• Your instructions: Report how many lines of the records below include the word "true". Give nothing but the number.

• Extracted information:

>>>

-- ==== Sys2Proof/Tests/Slice0.lean ====
section
/-! SUPPORT. Tests: the spec's own vectors (`spec/95_test_vectors.md`, Parts A and B, whose bytes are computed from
the rules) and words written out from the layouts; and, for every statement with hypotheses, a witness that
meets them. -/

namespace Sys2Proof.Tests

-- One theorem at a time: elaborated all at once, these exhaust the threads Lean may start.
set_option Elab.async false

open Sys2Proof Sys2Proof.Machine Sys2Proof.Safety

/-! ## The configuration of `95_test_vectors.md` B3 and B6 -/

/-- TEST_TABLE_A (B3). -/
def tableA : List RawEntry :=
  [
   ⟨.battery_percentage, 0, 2, 1, false⟩,
   ⟨.battery_voltage, 2, 2, 1/10, false⟩,
   ⟨.battery_current, 4, 2, 1/100, true⟩,
   ⟨.controller_temperature, 6, 1, 1, true⟩,
   ⟨.battery_temperature, 7, 1, 1, true⟩,
   ⟨.load_status, 8, 1, 1, false⟩,
   ⟨.load_voltage, 9, 2, 1/10, false⟩,
   ⟨.load_current, 11, 2, 1/100, false⟩,
   ⟨.load_power, 13, 1, 1, false⟩,
   ⟨.pv_voltage, 14, 2, 1/10, false⟩,
   ⟨.pv_current, 16, 2, 1/100, false⟩,
   ⟨.pv_power, 18, 1, 1, false⟩,
   ⟨.max_charging_power_today, 19, 1, 1, false⟩,
   ⟨.max_discharging_power_today, 20, 1, 1, false⟩,
   ⟨.charging_amp_hours_today, 21, 1, 1, false⟩,
   ⟨.discharging_amp_hours_today, 22, 1, 1, false⟩,
   ⟨.power_generation_today, 23, 1, 1, false⟩,
   ⟨.power_consumption_today, 24, 1, 1, false⟩,
   ⟨.power_consumption_total, 25, 4, 1/1000, false⟩,
   ⟨.power_generation_total, 29, 4, 1/1000, false⟩,
   ⟨.charging_status, 33, 1, 1, false⟩]

/-- The configuration of B6. -/
def rawA : RawConfig := ⟨255, 266, 256, 34, 5, some 1, tableA, some .twos_complement⟩

/-- The block created with a raw configuration, the transport answering `ok`; reset where the
configuration is refused. -/
def blockOf (raw : RawConfig) : State :=
  match bootBlock raw .Default .Bound with
  | .ok s => { s with txAnswer := .ok }
  | .error _ => State.reset

/-- The block under the configuration of B6. -/
def s0 : State := blockOf rawA

/-- `(PS_STATE, PS_COUNT, PS_INTERVAL, PS_ACTIVE)` as B5 writes it. -/
def sched (s : State) : PsState × Nat × Nat × Bool := (s.psState, s.psCount, s.psInterval, s.psActive)

/-- `s0` with an armed timer. -/
def armed (count interval : Nat) (f : OnFire) : State :=
  { s0 with psState := .Armed, psCount := count, psInterval := interval, psActive := true, psOnfire := f }

/-- A value read off the next state; none for a refusal. -/
def after {α : Type} (i : Instr) (s : State) (f : State → α) : Option α :=
  match exec i s with
  | .next t => some (f t)
  | .fault _ => none
  | .refused _ => none

/-- The refusal of an instruction, if it is refused. -/
def refusal (o : Host.Outcome State Fault Refusal) : Option Refusal :=
  match o with
  | .next _ => none
  | .fault _ => none
  | .refused r => some r

/-- The payload of frame F30 (B4). -/
def payload30 : Bytes :=
  [0x00, 0x64, 0x00, 0x84, 0xFF, 0xCE, 0x19, 0xFB, 0x01, 0x00, 0x83, 0x00, 0x2D, 0x06, 0x00, 0xB9, 0x01, 0x2C, 0x37, 0x3C, 0x0A, 0x05, 0x02, 0x28, 0x0C, 0x00, 0x01, 0xE2, 0x40, 0x00, 0x00, 0x30, 0x39, 0x02]

/-- Frame F30 (B4). -/
def f30 : Bytes := [0xFF, 0x03, 0x22] ++ payload30 ++ [0x34, 0x7A]

/-- Record R30 (B4). -/
def r30 : TelemetryRecord :=
  ⟨100, 66/5, -1/2, 25, -5, 1, 131/10, 9/20, 6, 37/2, 3, 55, 60, 10, 5, 2, 40, 12, 15432/125, 2469/200, 2⟩

/-- The write request, which is also its echo (V12, V26). -/
def w8 : Bytes := [0xFF, 0x06, 0x01, 0x0A, 0x00, 0x01, 0x7C, 0x2A]

/-! ## Well-formedness: each check refuses an ill-formed term -/

theorem test_wf_read_req_checksum : (Instr.frameReadReq 255 256 34 0xF1D0).wellFormed = false := by decide +kernel
theorem test_wf_write_req_checksum : (Instr.frameWriteReq 255 266 1 0x7C2A).wellFormed = false := by decide +kernel
theorem test_wf_write_req : (Instr.frameWriteReq 255 266 1 0x2A7C).wellFormed = true := by decide +kernel
theorem test_wf_payload : (Instr.frameReadRsp 255 (List.replicate 256 0) 0).wellFormed = false ∧
    (Instr.frameReadRsp 255 (List.replicate 256 0) 0).encodable = false := by decide +kernel
theorem test_wf_interval : (Instr.psStart 0 .ReadCycle).wellFormed = false := by decide

/-! ## Decoding: one word per constructor, written out from R81 to R84 and R95 -/

/-- The ports of a command on which every port carries something else. -/
def ports : Ports := ⟨1, 2, 3, [4, 5], 6, .HostStrobe⟩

<<<

• Result of the task: 5